Bash fastq文件中的修剪顺序和质量
我在目录中有一堆fastq文件,我想用2个核苷酸和质量(如果读取有51个碱基对,以CTG或TTG结尾)来修剪序列 以下是我作为shell脚本编写的内容,但我遇到了一些错误,需要帮助,因为我是shell脚本新手 输入:Bash fastq文件中的修剪顺序和质量,bash,shell,unix,awk,fastq,Bash,Shell,Unix,Awk,Fastq,我在目录中有一堆fastq文件,我想用2个核苷酸和质量(如果读取有51个碱基对,以CTG或TTG结尾)来修剪序列 以下是我作为shell脚本编写的内容,但我遇到了一些错误,需要帮助,因为我是shell脚本新手 输入: @HWI-ST1072:187:C35YUACXX:7:1101:1609:1983 1:N:0:ACAGTG NGGAGAAAGAGAGTGTGTTTTTAGGGGGAGATTTTTAAAATGGTTGTTTTG + #0<BFFFFFFFFF<BFFFIIFFFFF
@HWI-ST1072:187:C35YUACXX:7:1101:1609:1983 1:N:0:ACAGTG
NGGAGAAAGAGAGTGTGTTTTTAGGGGGAGATTTTTAAAATGGTTGTTTTG
+
#0<BFFFFFFFFF<BFFFIIFFFFFIIIBFFFFFIIFIIIIIFFBFFFFFF
@HWI-ST1072:187:C35YUACXX:7:1101:1747:1995 1:N:0:ACAGTG
NGGTTGTGGTGGTGGGTATTTGTAGTTTTATTTATTCGGGAGGTTGAGCTG
+
#0<BFFFFFFFFFFIIBFFIIIIIIFIIIFFIIFIIIFIIFIIFFFFIIFF
@HWI-ST1072:187:C35YUACXX:7:1101:9351:2210 1:N:0:ACAGTG
CGGTTTTGTTTTATTTTGTATGATTAGGAGGGTTTTGGAGGTTTAGTTACC
+
BBBFFFFFFFFFFIIIIIFFIIFIIIIIIIIIFFIIFIFIIFFIIIFIIII
@HWI-ST1072:187:C35YUACXX:7:1101:1747:1995 1:N:0:ACAGTG
NGGTTGTGGTGGTGGGTATTTGTAGTTTTATTTAT
+
#0<BFFFFFFFFFFIIBFFIIIIIIFIIIFFIIFI
@HWI-ST1072:187:C35YUACXX:7:1101:1609:1983 1:N:0:ACAGTG
NGGAGAGAGAGAGGTGTTTTAGGGAGATTTTAAAATGGTTGTTTTG
+
#0不是100%理解你在做什么,但是修复了一些事情。试试下面
#!/bin/bash
for sample in *.fastq; do
name="${sample/.fastq/}"
while read -r line; do
if [[ $line == '@'* ]]; then
head="$line" && echo "$head" >> "${name}_new.fq"
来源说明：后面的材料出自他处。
theorem State.keyEvent_rawRead (s : State) (b : Byte) (a : Word) :
    (s.keyEvent b).rawRead a = (s.latchKey b).rawRead a := by
  rw [State.keyEvent_eq, State.setIrq_rawRead]

theorem State.keyEvent_frame (s : State) (b : Byte) :
    s.keyEvent b = { s with mem := (s.keyEvent b).mem, irq := (s.keyEvent b).irq } := by
  rw [State.keyEvent_eq]
  rfl

/-- Settles O50: the memory is that of `latchKey`, and the latch is rewritten exactly when the key may request. -/
theorem keyEventLatchesAndMayRequest : Obligations.KeyEventLatchesAndMayRequest := by
  intro s b
  have hRead (a : Word) := (s.keyEvent_rawRead b a).trans (s.latchKey_rawRead b a)
  refine ⟨hRead kbdr, hRead kbsr, fun a hKbdr hKbsr => ?_, fun h => ?_, fun h => ?_, s.keyEvent_frame b⟩
  · exact (hRead a).trans ((if_neg hKbsr).trans (if_neg hKbdr))
  · exact (s.keyEvent_irq b).trans (if_pos (s.keyRequests_iff.mpr h))
  · exact (s.keyEvent_irq b).trans (if_neg fun hReq => h (s.keyRequests_iff.mp hReq))

/-! ## The display output beside a step (R63)

Whatever the core does after the bytes `d` were shown, it does the same without them, and leaves them where they
are: every operation commutes with putting `d` before the display output. -/

/-- The state with the bytes `d` shown before everything its display has received. -/
def State.prependDisplay (s : State) (d : List Byte) : State := { s with display := d ++ s.display }

section

variable (s : State) (d : List Byte)

@[simp] theorem State.prependDisplay_pc : (s.prependDisplay d).pc = s.pc := rfl
@[simp] theorem State.prependDisplay_psr : (s.prependDisplay d).psr = s.psr := rfl
@[simp] theorem State.prependDisplay_irq : (s.prependDisplay d).irq = s.irq := rfl
@[simp] theorem State.prependDisplay_reg (k : RegNum) : (s.prependDisplay d).reg k = s.reg k := rfl
@[simp] theorem State.prependDisplay_rawRead (a : Word) : (s.prependDisplay d).rawRead a = s.rawRead a := rfl
@[simp] theorem State.prependDisplay_pcRelative (off : BitVec 9) :
    (s.prependDisplay d).pcRelative off = s.pcRelative off := rfl
@[simp] theorem State.prependDisplay_baseOffset (base : RegNum) (off : BitVec 6) :
    (s.prependDisplay d).baseOffset base off = s.baseOffset base off := rfl

@[simp] theorem State.setPc_prependDisplay (v : Word) :
    (s.prependDisplay d).setPc v = (s.setPc v).prependDisplay d := rfl
@[simp] theorem State.setPsr_prependDisplay (q : PSR) :
    (s.prependDisplay d).setPsr q = (s.setPsr q).prependDisplay d := rfl
@[simp] theorem State.setIrq_prependDisplay (i : IrqLatch) :
    (s.prependDisplay d).setIrq i = (s.setIrq i).prependDisplay d := rfl
@[simp] theorem State.setReg_prependDisplay (r : RegNum) (v : Word) :
    (s.prependDisplay d).setReg r v = (s.setReg r v).prependDisplay d := rfl
@[simp] theorem State.writeResult_prependDisplay (dr : RegNum) (v : Word) :
    (s.prependDisplay d).writeResult dr v = (s.writeResult dr v).prependDisplay d := rfl
@[simp] theorem State.advance_prependDisplay : (s.prependDisplay d).advance = s.advance.prependDisplay d := rfl
@[simp] theorem State.rawWrite_prependDisplay (a v : Word) :
    (s.prependDisplay d).rawWrite a v = (s.rawWrite a v).prependDisplay d := rfl

/-- The one operation that shows a byte shows it after those shown before. -/
@[simp] theorem State.displayByte_prependDisplay (b : Byte) :
    (s.prependDisplay d).displayByte b = (s.displayByte b).prependDisplay d :=
  congrArg (fun shown => { s with display := shown }) (List.append_assoc d s.display [b])

@[simp] theorem State.afterMemRead_prependDisplay (a : Word) :
    (s.prependDisplay d).afterMemRead a = (s.afterMemRead a).prependDisplay d := by
  unfold State.afterMemRead; split <;> rfl

@[simp] theorem State.memWrite_prependDisplay (a v : Word) :
    (s.prependDisplay d).memWrite a v = (s.memWrite a v).prependDisplay d := by
  by_cases h : a = ddr
  · subst h; simp [State.memWrite_ddr]
  · simp [State.memWrite_of_ne h]

@[simp] theorem State.branch_prependDisplay (n z p : Bool) (off : BitVec 9) :
    (s.prependDisplay d).branch n z p off = (s.branch n z p off).prependDisplay d := by
  unfold State.branch; rw [State.prependDisplay_psr]; split <;> rfl

@[simp] theorem State.loadFrom_prependDisplay (dr : RegNum) (ea : Word) :
    (s.prependDisplay d).loadFrom dr ea = (s.loadFrom dr ea).prependDisplay d := by
  simp [State.loadFrom_eq]

@[simp] theorem State.push_prependDisplay (v : Word) :
    (s.prependDisplay d).push v = (s.push v).prependDisplay d := by
  simp [State.push_eq]

@[simp] theorem State.switchFromUser_prependDisplay :
    (s.prependDisplay d).switchFromUser = s.switchFromUser.prependDisplay d := by
  unfold State.switchFromUser; rw [State.prependDisplay_psr]; split <;> rfl

@[simp] theorem State.switchToUser_prependDisplay :
    (s.prependDisplay d).switchToUser = s.switchToUser.prependDisplay d := by
  unfold State.switchToUser; rw [State.prependDisplay_psr]; split <;> rfl

@[simp] theorem State.pushFrame_prependDisplay :
    (s.prependDisplay d).pushFrame = s.pushFrame.prependDisplay d := by
  simp [State.pushFrame]

@[simp] theorem State.exceptionEntry_prependDisplay (v : Vector8) :
    (s.prependDisplay d).exceptionEntry v = (s.exceptionEntry v).prependDisplay d := by
  simp [State.exceptionEntry, State.jumpThroughVector_eq]

@[simp] theorem State.interruptEntry_prependDisplay :
    (s.prependDisplay d).interruptEntry = s.interruptEntry.prependDisplay d := by
  simp [State.interruptEntry, State.jumpThroughVector_eq]

@[simp] theorem State.returnFromEntry_prependDisplay :
    (s.prependDisplay d).returnFromEntry = s.returnFromEntry.prependDisplay d := by
  simp [State.returnFromEntry]

@[simp] theorem State.trapTo_prependDisplay (v : Vector8) :
    (s.prependDisplay d).trapTo v = (s.trapTo v).prependDisplay d := by
  simp [State.trapTo]

@[simp] theorem State.interruptCheck_prependDisplay :
    (s.prependDisplay d).interruptCheck.1 = s.interruptCheck.1.prependDisplay d := by
  have hEligible : (s.prependDisplay d).interruptEligible = s.interruptEligible := rfl
  cases h : s.interruptEligible <;> simp [State.interruptCheck, hEligible, h]

end

/-- An instruction does the same after other bytes were shown. -/
theorem exec_prependDisplay {i : Instr} (hu : exec i s = .next u) (d : List Byte) :
    exec i (s.prependDisplay d) = .next (u.prependDisplay d) := by
  cases i
  case rti =>
    cases hMode : s.psr.mode
    · rw [execRti_user hMode] at hu
      obtain rfl := Host.Outcome.next.inj hu
      rw [execRti_user (s := s.prependDisplay d) hMode, State.exceptionEntry_prependDisplay]
    · rw [execRti_supervisor hMode] at hu
      obtain rfl := Host.Outcome.next.inj hu
      rw [execRti_supervisor (s := s.prependDisplay d) hMode, State.advance_prependDisplay,
        State.returnFromEntry_prependDisplay]
  case reserved =>
    obtain rfl := Host.Outcome.next.inj hu
    exact congrArg Host.Outcome.next (s.exceptionEntry_prependDisplay d _)
  case ld | ldi | ldr | st | sti | str =>
    obtain rfl := Host.Outcome.next.inj hu
    simp [exec, execLd, execLdi, execLdr, execSt, execSti, execStr, State.indirect]
  case br | brn | brz | brp | brnz | brnp | brzp | brnzp | brBare =>
    obtain rfl := Host.Outcome.next.inj hu
    exact congrArg Host.Outcome.next (s.branch_prependDisplay d _ _ _ _)
  case trap | getc | out | puts | input | putsp | halt =>
    obtain rfl := Host.Outcome.next.inj hu
    exact congrArg Host.Outcome.next (s.trapTo_prependDisplay d _)
  all_goals (cases hu; rfl)

/-- A step does the same after other bytes were shown. -/
theorem step_prependDisplay (hStep : step s = .next t) (d : List Byte) :
    step (s.prependDisplay d) = .next (t.prependDisplay d) := by
  rcases step_cases hStep with ⟨hClock, ⟨v, hCheck, rfl⟩ | ⟨hCheck, u, hu, rfl⟩⟩
  · rw [step_of_exceptionCheck (s := s.prependDisplay d) hClock hCheck, State.exceptionEntry_prependDisplay]
  · rw [step_of_exec (s := s.prependDisplay d) hClock hCheck (exec_prependDisplay hu d),
      State.interruptCheck_prependDisplay]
elif [[ -n $head && ${#line} == 51 && $line =~ (CTG|TTG)$ ]]; then
sequence="${line:0:49}" && echo "$sequence" >> "${name}_new.fq"
elif [[ $line == '+'* ]]; then
plus="$line" && echo "$line" >> "${name}_new.fq"
else
quality="$line" && echo "$quality" >> "${name}_new.fq"
fi
done < "$sample"
done
#/bin/bash
对于*.fastq中的样本;做
name=“${sample/.fastq/}”
而read-r行;做
如果[[$line='@'*];然后
head=“$line”和&echo“$head”>>“${name}\u new.fq”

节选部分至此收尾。